The wind is constantly beating against my body and as I get closer to the edge of the rocks, the wind blasts fine sprays of ice-cold water against my face. I begin to sob at the idea of what I have lost, when the man playing the guitar is suddenly standing next to me.
“Hey, do you mind if I sit here and play, it’s far better than sitting alone?”
I was pleasantly surprised.
“Please, be my guest.”
Before I had time to dry my eyes, he immediately starts playing, singing a familiar song:
“. . . Because, sooner or later in life, the things you love you lose
But you got the love you need to see it through
You got the love…
You got the love you need to see it through . . .”
My life is in my own hands. Nobody does something to me that I do not allow them to do. I must have more respect for myself, and in turn, people will respect me too. Even though falling in love made my heart beat fast for the first time, nothing has made me feel more real than the numbing feeling of heartbreak and realisation that I have to move on, if I want to ever feel alive again.

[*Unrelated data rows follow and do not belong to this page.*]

/-- The exact sum of terms (R105), with the sign of an exact zero by R95 and INV for opposite infinities. A signalling NaN
stands for INV: it covers signalling operands and 0 times an infinity. (DESIGN CHOICE, log entry 131.) -/
def xsum (rm : Rm) (ts : List XVal) : XVal :=
  if ts.any XVal.isNan then .nan (ts.any XVal.isSig)
  else if ts.any (XVal.isInf false) && ts.any (XVal.isInf true) then .nan true
  else if ts.any (XVal.isInf false) then .inf false
  else if ts.any (XVal.isInf true) then .inf true
  else
    let q := ts.foldl (fun a t => min a t.exp) 0
    let s := ts.foldl (fun a t => a + t.at q) (0 : Int)
    if s = 0 then
      .fin (if ts.all (XVal.isZero false) then false else if ts.all (XVal.isZero true) then true else rm == .rdn) 0 0
    else .fin (decide (s < 0)) s.natAbs q

/-- `xsum(T, fmt, rm)` rounded once (R105). An infinite sum is that infinity and sets no flag. -/
def xsumRnd (f : Fmt) (rm : Rm) (u : Nat) (ts : List XVal) : Rnd := rnd f rm false u (xsum rm ts)

/-! ### Order, minimum, maximum (R102, R154) -/

/-- The order of two values that are not NaN; -0 equals +0. -/
def xcmp (a b : XVal) : Ordering :=
  match a, b with
  | .inf n, .inf k => if n == k then .eq else if n then .lt else .gt
  | .inf n, _ => if n then .lt else .gt
  | _, .inf k => if k then .gt else .lt
  | a, b =>
      let q := min a.exp b.exp
      compare (a.at q) (b.at q)

def XVal.sign : XVal → Bool
  | .fin n _ _ => n
  | .inf n => n
  | .nan _ => false

/-- minimumNumber and maximumNumber on codes of one format (R102): -0 is less than +0. -/
def minMaxNum (f : Fmt) (max : Bool) (a b : Nat) : Nat × Flags :=
  let x := fpDecode f a
  let y := fpDecode f b
  let fl : Flags := if x.isSig || y.isSig then fINV else 0
  if x.isNan && y.isNan then (Fmt.nanCode f, fl)
  else if x.isNan then (b, fl)
  else if y.isNan then (a, fl)
  else
    let less := match xcmp x y with
      | .lt => true
      | .gt => false
      | .eq => x.sign && !y.sign
    (if less != max then a else b, fl)

/-- FCMP and the FP32 conditions of VCMP: the result and INV (R154). -/
def fcompare (c : VCond) (x y : XVal) : Bool × Flags :=
  let nan := x.isNan || y.isNan
  let sig := x.isSig || y.isSig
  let inv (b : Bool) : Flags := if b then fINV else 0
  let o := xcmp x y
  match c with
  | .eq => (!nan && o == .eq, inv sig)
  | .ne => (nan || o != .eq, inv sig)
  | .lt => (!nan && o == .lt, inv nan)
  | .le => (!nan && o != .gt, inv nan)
  | .gt => (!nan && o == .gt, inv nan)
  | .ge => (!nan && o != .lt, inv nan)
  | .un => (nan, inv sig)

/-! ### Conversions (R99 to R101) -/

/-- One conversion between any two scalar formats; `uns` makes i16, i32 and i64 unsigned. Integer narrowing
wraps, or clamps under SAT. (DESIGN CHOICE, log entry 138.) -/
def convert (dst src : Fmt) (uns sat : Bool) (rm : Rm) (u n : Nat) : Nat × Flags :=
  if Fmt.isInt dst then
    let sg := Fmt.signed dst uns
    if Fmt.isInt src then clampInt sg (Fmt.width dst) sat (intOf (Fmt.signed src uns) (Fmt.width src) n)
    else
      let (v, fl) := rndInt sg (Fmt.width dst) rm u (fpDecode src n)
      ((v % 2 ^ Fmt.width dst).toNat, fl)
  else
    let r := rnd dst rm sat u (fmtDecode src uns n)
    (r.code, r.flags)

Joanne and Jeremy Get Away
Joanne is standing on the corner of the road with a little backpack, filled to maximum capacity, waiting for him. Joanne is very slender and toned, tall and statuesque with a slight androgynous sexual appeal. As she began tying up her long brown hair with the only elastic band she remembered to bring she notices Jeremy’s rough little Jeep coming down the street. Her eyes grew twice the size, to match the smile she refused to tame back. Joanne is madly in love, for the first time in her young life, like an effervescent in cold champagne, someone has come along to make her heart melt and bubble. She adored him and she is adored.
They met while they were at the University of Cape Town. They met in the only class they shared together, English Poetry - he, a young car enthusiast with the heart of a true romantic and she, a strong independent highly self-motivating humanist - and they instantly connected with their love for poetry. Finished their degrees and after many failed attempts at finding any real work besides bar work, they decided to hit the road and see where they land.
She opens the car door and stares at her lover, a strong young man with a golden skin, pitch black hair and the softest mesh of light brown coloured eyes that sparkled, golden yellow in the sunshine. She throws her bag in the back and hops into her seat. She feels a slight pop but pays no attention to the seam on the seat that she just broke free. But when you are in love there are no seams, no debt, and no other people, only two lovers so happy that they finally found one another. Who lets that go? Who looks away? Who stops to check the seam?
It’s a scorcher of a day and the topless Jeep allows the sun to beat down the two runaway lovers. They head north. She wants to go to the driest possible spot in South Africa. He wants to drive. They need to be together. And the road is the time line for their runaway love affair.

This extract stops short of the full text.